What you will do
Please quote exactly the lines below from the line containing "-- ==== Sys2Proof/Certificates/Slice0/Obligations.lean" to the line containing "4 .bf16 .sr 8 9)", both lines included, and nothing else.

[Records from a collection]
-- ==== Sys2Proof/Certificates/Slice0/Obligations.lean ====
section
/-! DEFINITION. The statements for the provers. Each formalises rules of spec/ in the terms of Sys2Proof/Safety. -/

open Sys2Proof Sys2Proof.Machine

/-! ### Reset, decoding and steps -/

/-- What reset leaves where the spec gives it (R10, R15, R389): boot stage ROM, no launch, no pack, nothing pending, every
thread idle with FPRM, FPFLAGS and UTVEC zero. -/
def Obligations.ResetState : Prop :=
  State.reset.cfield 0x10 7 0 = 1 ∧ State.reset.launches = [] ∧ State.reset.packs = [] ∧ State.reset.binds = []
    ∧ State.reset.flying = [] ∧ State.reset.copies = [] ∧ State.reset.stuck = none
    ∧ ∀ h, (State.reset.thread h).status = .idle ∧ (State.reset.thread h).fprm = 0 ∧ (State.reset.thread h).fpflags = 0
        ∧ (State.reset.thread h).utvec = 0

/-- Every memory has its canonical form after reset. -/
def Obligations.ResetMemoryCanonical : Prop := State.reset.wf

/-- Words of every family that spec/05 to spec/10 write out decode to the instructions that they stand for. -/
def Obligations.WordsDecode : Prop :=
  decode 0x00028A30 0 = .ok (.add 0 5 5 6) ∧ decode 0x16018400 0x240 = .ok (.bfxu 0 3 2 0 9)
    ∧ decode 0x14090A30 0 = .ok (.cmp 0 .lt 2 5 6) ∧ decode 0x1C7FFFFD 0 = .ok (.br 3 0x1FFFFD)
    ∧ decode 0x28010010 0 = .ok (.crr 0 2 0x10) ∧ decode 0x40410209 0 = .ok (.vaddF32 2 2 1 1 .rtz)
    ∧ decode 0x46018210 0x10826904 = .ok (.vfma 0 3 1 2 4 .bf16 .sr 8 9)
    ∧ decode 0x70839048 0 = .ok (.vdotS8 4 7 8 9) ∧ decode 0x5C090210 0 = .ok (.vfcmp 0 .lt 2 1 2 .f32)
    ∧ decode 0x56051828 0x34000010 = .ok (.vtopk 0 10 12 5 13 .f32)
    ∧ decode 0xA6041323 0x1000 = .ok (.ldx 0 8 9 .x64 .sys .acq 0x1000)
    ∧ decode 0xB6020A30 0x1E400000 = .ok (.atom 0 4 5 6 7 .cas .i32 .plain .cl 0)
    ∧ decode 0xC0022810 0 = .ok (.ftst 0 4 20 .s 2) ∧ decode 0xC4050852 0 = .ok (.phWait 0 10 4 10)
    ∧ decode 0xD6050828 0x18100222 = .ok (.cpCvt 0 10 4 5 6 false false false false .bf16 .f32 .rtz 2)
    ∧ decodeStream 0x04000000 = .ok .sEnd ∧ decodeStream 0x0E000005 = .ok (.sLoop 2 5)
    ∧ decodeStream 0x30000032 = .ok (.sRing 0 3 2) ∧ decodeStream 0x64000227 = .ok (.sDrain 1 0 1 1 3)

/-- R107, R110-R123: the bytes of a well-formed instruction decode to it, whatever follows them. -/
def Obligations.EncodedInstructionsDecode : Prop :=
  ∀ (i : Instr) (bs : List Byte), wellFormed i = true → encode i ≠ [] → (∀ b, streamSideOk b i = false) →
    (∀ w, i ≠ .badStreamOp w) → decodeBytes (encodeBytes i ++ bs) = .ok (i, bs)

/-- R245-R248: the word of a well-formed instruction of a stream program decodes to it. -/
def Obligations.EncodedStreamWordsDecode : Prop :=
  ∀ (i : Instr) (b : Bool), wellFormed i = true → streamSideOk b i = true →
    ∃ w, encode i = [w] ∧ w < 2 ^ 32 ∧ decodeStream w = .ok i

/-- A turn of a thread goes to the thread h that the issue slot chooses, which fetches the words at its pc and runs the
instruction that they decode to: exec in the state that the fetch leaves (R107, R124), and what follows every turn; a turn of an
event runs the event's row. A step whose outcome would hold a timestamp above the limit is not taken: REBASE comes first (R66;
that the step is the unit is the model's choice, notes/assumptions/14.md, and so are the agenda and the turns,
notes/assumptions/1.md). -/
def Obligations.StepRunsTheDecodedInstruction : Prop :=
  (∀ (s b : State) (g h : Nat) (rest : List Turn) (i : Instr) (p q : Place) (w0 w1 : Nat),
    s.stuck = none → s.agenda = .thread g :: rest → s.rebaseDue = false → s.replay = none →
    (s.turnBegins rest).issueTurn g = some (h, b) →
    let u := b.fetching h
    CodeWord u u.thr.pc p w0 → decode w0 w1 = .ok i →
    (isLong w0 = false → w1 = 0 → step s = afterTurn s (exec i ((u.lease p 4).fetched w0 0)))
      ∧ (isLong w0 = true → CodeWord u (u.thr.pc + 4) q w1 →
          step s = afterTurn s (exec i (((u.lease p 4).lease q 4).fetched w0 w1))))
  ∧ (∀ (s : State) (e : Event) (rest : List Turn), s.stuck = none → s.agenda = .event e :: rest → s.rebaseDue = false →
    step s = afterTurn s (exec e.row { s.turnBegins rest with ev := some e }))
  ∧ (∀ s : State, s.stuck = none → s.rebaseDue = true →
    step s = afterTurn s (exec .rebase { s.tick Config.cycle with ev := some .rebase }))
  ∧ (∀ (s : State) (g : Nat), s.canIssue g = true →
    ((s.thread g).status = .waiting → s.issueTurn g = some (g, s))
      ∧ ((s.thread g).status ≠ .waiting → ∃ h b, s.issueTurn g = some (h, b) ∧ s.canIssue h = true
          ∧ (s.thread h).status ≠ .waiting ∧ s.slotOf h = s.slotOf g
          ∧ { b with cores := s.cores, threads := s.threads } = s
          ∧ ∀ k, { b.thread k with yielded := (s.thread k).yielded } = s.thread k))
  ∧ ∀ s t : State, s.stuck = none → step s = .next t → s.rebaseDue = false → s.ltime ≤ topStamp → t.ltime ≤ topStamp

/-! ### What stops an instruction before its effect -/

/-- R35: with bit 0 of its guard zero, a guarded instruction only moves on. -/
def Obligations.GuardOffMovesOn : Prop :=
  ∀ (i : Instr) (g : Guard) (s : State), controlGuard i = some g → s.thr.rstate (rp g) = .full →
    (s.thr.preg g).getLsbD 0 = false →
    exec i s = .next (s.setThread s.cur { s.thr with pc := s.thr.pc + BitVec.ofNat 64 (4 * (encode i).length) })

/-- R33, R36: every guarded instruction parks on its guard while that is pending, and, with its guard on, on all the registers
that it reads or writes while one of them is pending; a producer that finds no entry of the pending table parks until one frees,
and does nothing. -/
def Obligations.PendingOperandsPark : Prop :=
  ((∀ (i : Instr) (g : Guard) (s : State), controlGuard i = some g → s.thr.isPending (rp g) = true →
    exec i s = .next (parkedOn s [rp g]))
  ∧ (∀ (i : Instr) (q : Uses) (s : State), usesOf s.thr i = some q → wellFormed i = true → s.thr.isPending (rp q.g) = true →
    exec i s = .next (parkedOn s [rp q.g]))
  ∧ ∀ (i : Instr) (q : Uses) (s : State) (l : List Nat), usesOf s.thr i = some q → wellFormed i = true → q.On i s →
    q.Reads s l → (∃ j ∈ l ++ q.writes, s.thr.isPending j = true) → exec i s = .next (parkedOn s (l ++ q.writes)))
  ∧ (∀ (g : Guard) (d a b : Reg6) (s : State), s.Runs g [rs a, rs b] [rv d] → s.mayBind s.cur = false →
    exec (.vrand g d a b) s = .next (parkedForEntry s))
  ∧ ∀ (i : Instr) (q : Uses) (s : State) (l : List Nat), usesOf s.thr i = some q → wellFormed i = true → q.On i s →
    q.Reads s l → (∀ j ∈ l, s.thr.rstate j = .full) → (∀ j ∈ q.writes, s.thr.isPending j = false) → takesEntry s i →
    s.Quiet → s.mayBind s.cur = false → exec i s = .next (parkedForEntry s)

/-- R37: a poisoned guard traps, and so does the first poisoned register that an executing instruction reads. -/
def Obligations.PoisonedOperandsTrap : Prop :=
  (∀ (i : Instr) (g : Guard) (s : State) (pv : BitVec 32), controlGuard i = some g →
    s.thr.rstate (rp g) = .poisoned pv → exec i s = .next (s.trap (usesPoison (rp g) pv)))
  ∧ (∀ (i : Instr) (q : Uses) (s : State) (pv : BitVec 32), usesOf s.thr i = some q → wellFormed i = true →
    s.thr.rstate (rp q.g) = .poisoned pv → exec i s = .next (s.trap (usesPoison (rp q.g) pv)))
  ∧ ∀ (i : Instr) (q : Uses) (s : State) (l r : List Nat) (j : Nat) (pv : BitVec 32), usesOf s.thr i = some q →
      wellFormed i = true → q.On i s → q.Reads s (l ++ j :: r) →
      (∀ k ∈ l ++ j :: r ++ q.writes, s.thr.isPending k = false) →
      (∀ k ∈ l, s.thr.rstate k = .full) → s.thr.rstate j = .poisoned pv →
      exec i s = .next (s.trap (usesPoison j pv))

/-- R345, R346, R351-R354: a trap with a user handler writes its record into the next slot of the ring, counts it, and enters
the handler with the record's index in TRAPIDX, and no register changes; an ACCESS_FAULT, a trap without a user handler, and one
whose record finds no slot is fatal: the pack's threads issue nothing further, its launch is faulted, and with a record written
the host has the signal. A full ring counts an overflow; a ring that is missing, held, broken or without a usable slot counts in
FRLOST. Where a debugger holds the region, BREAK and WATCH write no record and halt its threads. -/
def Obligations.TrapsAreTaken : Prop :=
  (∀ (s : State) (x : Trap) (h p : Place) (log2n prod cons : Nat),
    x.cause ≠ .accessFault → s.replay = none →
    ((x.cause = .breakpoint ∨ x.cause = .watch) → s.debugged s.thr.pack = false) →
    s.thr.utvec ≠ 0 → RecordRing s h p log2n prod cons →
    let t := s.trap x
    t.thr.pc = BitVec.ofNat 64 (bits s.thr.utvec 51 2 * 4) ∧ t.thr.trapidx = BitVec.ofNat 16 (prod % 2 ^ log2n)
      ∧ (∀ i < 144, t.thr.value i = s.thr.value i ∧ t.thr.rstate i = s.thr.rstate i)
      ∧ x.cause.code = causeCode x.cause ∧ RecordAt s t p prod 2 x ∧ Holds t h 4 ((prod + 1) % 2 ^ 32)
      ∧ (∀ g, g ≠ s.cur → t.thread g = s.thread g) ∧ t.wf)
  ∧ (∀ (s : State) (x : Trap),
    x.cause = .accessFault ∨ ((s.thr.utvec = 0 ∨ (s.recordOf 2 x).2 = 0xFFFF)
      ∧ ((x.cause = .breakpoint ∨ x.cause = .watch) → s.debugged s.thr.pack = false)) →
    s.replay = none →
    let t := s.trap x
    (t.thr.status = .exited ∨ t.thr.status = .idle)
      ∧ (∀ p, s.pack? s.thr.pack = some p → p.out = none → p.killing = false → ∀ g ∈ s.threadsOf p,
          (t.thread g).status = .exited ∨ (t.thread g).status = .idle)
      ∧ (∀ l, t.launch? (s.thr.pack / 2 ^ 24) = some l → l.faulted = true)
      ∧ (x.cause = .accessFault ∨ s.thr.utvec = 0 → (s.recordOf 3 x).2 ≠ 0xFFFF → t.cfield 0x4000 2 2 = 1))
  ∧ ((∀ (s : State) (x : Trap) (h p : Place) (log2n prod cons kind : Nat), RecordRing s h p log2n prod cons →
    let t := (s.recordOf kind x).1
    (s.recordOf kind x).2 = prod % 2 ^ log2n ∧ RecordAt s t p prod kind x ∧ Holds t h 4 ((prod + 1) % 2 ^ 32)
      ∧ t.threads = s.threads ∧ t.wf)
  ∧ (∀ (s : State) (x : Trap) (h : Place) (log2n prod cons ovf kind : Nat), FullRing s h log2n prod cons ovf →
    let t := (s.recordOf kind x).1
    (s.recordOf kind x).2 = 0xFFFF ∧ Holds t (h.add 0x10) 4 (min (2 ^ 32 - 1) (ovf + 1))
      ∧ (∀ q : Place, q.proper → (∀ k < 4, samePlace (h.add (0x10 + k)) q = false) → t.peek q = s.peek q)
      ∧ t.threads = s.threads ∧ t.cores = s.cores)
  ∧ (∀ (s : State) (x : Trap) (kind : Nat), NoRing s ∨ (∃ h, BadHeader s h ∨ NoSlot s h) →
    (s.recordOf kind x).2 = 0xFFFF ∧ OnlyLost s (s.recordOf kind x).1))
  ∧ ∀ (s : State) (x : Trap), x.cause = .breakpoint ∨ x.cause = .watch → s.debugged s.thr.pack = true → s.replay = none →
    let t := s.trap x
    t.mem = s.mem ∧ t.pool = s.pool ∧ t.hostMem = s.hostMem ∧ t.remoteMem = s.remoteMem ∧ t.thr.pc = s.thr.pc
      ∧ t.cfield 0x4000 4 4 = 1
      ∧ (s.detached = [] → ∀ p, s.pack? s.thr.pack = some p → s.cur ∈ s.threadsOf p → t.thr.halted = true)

---

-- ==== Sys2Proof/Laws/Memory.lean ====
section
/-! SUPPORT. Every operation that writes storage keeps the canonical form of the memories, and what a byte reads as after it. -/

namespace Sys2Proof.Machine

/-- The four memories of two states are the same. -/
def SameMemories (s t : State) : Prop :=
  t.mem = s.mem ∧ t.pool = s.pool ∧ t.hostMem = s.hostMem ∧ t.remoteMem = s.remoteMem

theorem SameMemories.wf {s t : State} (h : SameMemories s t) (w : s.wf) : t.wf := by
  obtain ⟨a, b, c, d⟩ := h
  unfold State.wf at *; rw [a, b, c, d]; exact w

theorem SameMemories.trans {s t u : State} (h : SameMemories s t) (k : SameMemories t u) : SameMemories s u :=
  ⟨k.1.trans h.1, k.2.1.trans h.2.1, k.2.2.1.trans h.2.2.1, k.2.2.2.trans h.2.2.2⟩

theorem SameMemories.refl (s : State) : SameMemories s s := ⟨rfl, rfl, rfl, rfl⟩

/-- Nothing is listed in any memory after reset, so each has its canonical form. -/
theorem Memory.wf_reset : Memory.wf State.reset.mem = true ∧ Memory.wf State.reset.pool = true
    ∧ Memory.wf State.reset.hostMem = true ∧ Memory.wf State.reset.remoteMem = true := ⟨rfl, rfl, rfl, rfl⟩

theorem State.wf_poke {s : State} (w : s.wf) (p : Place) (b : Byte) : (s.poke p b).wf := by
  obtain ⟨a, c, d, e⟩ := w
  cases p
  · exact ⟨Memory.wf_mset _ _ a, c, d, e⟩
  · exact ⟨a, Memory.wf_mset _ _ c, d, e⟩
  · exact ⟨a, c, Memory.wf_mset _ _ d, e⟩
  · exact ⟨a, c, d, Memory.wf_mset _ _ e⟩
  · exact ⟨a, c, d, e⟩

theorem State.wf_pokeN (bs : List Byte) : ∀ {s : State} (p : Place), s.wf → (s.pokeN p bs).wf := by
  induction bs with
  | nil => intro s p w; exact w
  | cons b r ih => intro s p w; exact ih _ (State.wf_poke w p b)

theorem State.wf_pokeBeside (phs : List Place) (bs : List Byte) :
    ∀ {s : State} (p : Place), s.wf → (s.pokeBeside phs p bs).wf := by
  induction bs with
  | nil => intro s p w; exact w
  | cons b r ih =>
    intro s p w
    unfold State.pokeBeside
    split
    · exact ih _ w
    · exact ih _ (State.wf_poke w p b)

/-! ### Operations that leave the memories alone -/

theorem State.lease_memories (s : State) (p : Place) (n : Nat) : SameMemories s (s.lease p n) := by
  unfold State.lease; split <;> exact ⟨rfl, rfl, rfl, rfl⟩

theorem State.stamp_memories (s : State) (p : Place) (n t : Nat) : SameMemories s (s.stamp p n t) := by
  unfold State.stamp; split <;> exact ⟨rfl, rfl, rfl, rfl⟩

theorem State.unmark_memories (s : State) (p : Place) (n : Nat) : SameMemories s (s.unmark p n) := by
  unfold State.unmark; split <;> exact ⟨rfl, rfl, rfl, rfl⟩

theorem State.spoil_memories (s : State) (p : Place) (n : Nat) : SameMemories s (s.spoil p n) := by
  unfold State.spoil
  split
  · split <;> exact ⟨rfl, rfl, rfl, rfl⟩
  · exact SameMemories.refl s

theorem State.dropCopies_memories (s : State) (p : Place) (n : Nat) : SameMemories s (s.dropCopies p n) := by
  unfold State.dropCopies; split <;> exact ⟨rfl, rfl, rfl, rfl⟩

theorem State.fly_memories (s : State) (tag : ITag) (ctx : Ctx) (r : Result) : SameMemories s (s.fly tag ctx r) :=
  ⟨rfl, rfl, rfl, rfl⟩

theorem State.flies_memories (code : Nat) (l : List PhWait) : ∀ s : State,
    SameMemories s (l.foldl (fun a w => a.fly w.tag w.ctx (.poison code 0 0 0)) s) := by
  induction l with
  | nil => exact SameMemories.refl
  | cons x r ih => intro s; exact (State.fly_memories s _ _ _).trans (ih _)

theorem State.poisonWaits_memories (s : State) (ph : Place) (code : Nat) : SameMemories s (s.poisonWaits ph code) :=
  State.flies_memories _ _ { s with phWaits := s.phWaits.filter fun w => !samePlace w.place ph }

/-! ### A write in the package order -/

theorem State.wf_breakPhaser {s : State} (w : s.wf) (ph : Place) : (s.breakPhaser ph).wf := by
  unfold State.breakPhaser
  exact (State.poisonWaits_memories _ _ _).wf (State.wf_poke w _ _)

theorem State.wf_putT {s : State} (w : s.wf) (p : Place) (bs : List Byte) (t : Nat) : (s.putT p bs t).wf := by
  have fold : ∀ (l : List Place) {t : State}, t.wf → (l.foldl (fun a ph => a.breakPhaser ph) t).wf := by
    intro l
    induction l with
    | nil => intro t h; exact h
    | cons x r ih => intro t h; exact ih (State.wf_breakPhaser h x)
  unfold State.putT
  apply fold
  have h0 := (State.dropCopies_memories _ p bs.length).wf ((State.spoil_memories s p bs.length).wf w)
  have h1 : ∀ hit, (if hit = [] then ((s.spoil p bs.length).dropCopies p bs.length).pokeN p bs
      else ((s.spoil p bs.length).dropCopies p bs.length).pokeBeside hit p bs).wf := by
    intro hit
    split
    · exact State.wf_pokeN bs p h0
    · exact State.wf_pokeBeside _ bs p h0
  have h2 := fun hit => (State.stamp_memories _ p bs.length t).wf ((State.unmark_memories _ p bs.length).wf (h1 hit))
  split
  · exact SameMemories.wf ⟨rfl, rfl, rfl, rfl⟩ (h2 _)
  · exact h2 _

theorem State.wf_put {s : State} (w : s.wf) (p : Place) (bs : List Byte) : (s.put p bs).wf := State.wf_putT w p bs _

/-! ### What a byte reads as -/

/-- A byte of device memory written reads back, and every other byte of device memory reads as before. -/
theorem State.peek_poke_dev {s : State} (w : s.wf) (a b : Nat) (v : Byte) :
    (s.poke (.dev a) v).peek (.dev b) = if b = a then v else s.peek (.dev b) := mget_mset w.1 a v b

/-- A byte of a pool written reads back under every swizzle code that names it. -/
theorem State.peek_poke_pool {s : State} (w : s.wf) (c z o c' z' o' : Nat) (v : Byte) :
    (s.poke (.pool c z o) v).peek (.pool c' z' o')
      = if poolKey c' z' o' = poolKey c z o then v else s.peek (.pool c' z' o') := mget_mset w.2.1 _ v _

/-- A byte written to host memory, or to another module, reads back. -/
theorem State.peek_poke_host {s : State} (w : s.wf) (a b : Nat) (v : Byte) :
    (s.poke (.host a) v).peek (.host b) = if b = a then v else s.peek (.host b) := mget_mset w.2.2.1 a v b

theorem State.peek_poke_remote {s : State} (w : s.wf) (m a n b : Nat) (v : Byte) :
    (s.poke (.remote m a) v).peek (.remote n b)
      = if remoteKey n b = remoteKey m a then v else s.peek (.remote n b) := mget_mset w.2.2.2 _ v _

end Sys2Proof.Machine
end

Exercise answer
-- ==== Sys2Proof/Certificates/Slice0/Obligations.lean ====
section
/-! DEFINITION. The statements for the provers. Each formalises rules of spec/ in the terms of Sys2Proof/Safety. -/

open Sys2Proof Sys2Proof.Machine

/-! ### Reset, decoding and steps -/

/-- What reset leaves where the spec gives it (R10, R15, R389): boot stage ROM, no launch, no pack, nothing pending, every
thread idle with FPRM, FPFLAGS and UTVEC zero. -/
def Obligations.ResetState : Prop :=
  State.reset.cfield 0x10 7 0 = 1 ∧ State.reset.launches = [] ∧ State.reset.packs = [] ∧ State.reset.binds = []
    ∧ State.reset.flying = [] ∧ State.reset.copies = [] ∧ State.reset.stuck = none
    ∧ ∀ h, (State.reset.thread h).status = .idle ∧ (State.reset.thread h).fprm = 0 ∧ (State.reset.thread h).fpflags = 0
        ∧ (State.reset.thread h).utvec = 0

/-- Every memory has its canonical form after reset. -/
def Obligations.ResetMemoryCanonical : Prop := State.reset.wf

/-- Words of every family that spec/05 to spec/10 write out decode to the instructions that they stand for. -/
def Obligations.WordsDecode : Prop :=
  decode 0x00028A30 0 = .ok (.add 0 5 5 6) ∧ decode 0x16018400 0x240 = .ok (.bfxu 0 3 2 0 9)
    ∧ decode 0x14090A30 0 = .ok (.cmp 0 .lt 2 5 6) ∧ decode 0x1C7FFFFD 0 = .ok (.br 3 0x1FFFFD)
    ∧ decode 0x28010010 0 = .ok (.crr 0 2 0x10) ∧ decode 0x40410209 0 = .ok (.vaddF32 2 2 1 1 .rtz)
    ∧ decode 0x46018210 0x10826904 = .ok (.vfma 0 3 1 2 4 .bf16 .sr 8 9)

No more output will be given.